═════ Exercise data ═════
-- ==== Sys2Proof/Proofs/VisitMessages.lean ====
section
/-! PROOFS. The messages MORE, DONE and REFRESH of a terminal's turn, and the idle expiry of a visit (R75 to R78). -/

namespace Sys2Proof.Machine

/-! ## What each command runs -/

theorem exec_more (l : Fin 4) (a : Fin 16) (s : State) :
    exec (.more l a) s = event (fun s => fetch s l.val a.val true fun s => takeMore s (terminalNo l.val a.val)) s := rfl

theorem exec_done (l : Fin 4) (a : Fin 16) (s : State) :
    exec (.done l a) s =
      event (fun s => fetch s l.val a.val true fun s => endVisit s (terminalNo l.val a.val) .goodbye) s := rfl

theorem exec_refresh (l : Fin 4) (a : Fin 16) (s : State) :
    exec (.refresh l a) s =
      event (fun s => fetch s l.val a.val true fun s => takeRefresh s (terminalNo l.val a.val)) s := rfl

theorem exec_visitIdleExpiry (l : Fin 4) (a : Fin 16) (s : State) :
    exec (.visitIdleExpiry l a) s = event (fun s => idleOut s (terminalNo l.val a.val)) s := rfl

/-! ## The terminal's number and the deadline -/

theorem terminalNo_div (l : Nat) (a : Fin 16) : terminalNo l a.val / 16 = l := by
  unfold terminalNo
  omega

theorem idleDeadline_eq_min (s : State) : idleDeadline s = min 4294967295 (s.seconds + 45) := by
  unfold idleDeadline deadline maxCount
  split <;> omega

theorem settled_settle (s : State) : Settled (settle s) := ⟨rfl, rfl⟩

/-! ## An accepted message -/

/-- The state an accepted message meets: its FETCH and ACCEPT are out and the terminal's flagged is clear (R62). -/
def accepted (s : State) (l a : Nat) : State :=
  let asked := transmit s [(l, fetchFrame a), (l, acceptFrame a)]
  putTerminal asked (terminalNo l a) { terminal asked (terminalNo l a) with flagged := false }

theorem accepted_frame (s : State) (l a : Nat) :
    accepted s l a = { s with terminals := (accepted s l a).terminals, sent := (accepted s l a).sent } := rfl

@[simp] theorem visit_accepted (s : State) (l a x : Nat) : visit (accepted s l a) x = visit s x := rfl
@[simp] theorem loopRec_accepted (s : State) (l a x : Nat) : loopRec (accepted s l a) x = loopRec s x := rfl

@[simp] theorem terminal_accepted (s : State) (l a : Nat) :
    terminal (accepted s l a) (terminalNo l a) = { terminal s (terminalNo l a) with flagged := false } := by
  unfold accepted
  rw [terminal_putTerminal, if_pos rfl]
  rfl

theorem fetchTurn_of_phase {s : State} {l a : Nat} {rest : List Nat} (hphase : (loopRec s l).phase = some .fetch)
    (hturns : (loopRec s l).turns = a :: rest) : fetchTurn s l a = true := by
  simp [fetchTurn, hphase, hturns]

/-- What a message does in its terminal's turn: its effect on the accepted state `e`, and beside that only the passing of the
turn, which writes the loops. -/
theorem message_taken {s : State} {l a : Nat} (effect : State → State) {e : State} (hr : running s = true)
    (hturn : fetchTurn s l a = true) (he : effect (accepted s l a) = e) :
    ∃ t, event (fun s => fetch s l a true effect) s = .next t ∧ Settled t
      ∧ t = { signalled e t with loops := t.loops } := by
  have hfetch : fetch s l a true effect = setTurns e l (loopRec e l).turns.tail := by
    obtain ⟨hout, _⟩ | ⟨_, hfailed, _⟩ | ⟨_, _, t, ht, hf⟩ := fetch_cases s l a true effect
    · rw [hturn] at hout; cases hout
    · cases hfailed
    · rw [hf, ← he, ht]; rfl
  refine ⟨settle (setTurns e l (loopRec e l).turns.tail), ?_, settled_settle _, ?_⟩
  · rw [event_taken hr, hfetch]
  · rw [setTurns_frame]; rfl

section
variable {e t : State} (h : t = { signalled e t with loops := t.loops })
include h

theorem visit_of_passed (x : Nat) : visit t x = visit e x := by rw [h]; rfl

theorem terminal_of_passed (x : Nat) : terminal t x = terminal e x := by rw [h]; rfl

/-- The frame of a message whose effect on the accepted state writes terminals and visits. -/
theorem frame_of_passed {s : State} {l a : Nat}
    (he : e = { accepted s l a with terminals := e.terminals, visits := e.visits }) :
    t = { signalled s t with loops := t.loops, terminals := t.terminals, visits := t.visits, sent := t.sent } := by
  rw [h, he, accepted_frame]
  rfl

end

/-! ## A display pending on a loop that is polled -/

theorem polled_iff (s : State) (l : Nat) :
    polled s l = true ↔ (loopRec s l).state = .quiet ∨ (loopRec s l).state = .continuous := by
  simp [polled]

section
variable {s : State} {t : Nat}

/-- On a QUIET or CONTINUOUS loop a display made pending is the terminal's pending display (R64). -/
theorem pending_pend (d : Display) (hpolled : polled s (t / 16) = true) :
    (terminal (pend s t d) t).pending = some d := by
  obtain hpend | ⟨hstopped, _⟩ := terminal_pend s t d
  · exact hpend
  · obtain hp | hp := (polled_iff s _).1 hpolled <;> rw [hp] at hstopped <;> simp at hstopped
═════
Produce only the lines from the line containing "is polled -/" through the line containing "display (R64). -/", inclusive of both, exactly as they stand in the entries above.

/-! ## A display pending on a loop that is polled -/

theorem polled_iff (s : State) (l : Nat) :
    polled s l = true ↔ (loopRec s l).state = .quiet ∨ (loopRec s l).state = .continuous := by
  simp [polled]

section
variable {s : State} {t : Nat}

/-- On a QUIET or CONTINUOUS loop a display made pending is the terminal's pending display (R64). -/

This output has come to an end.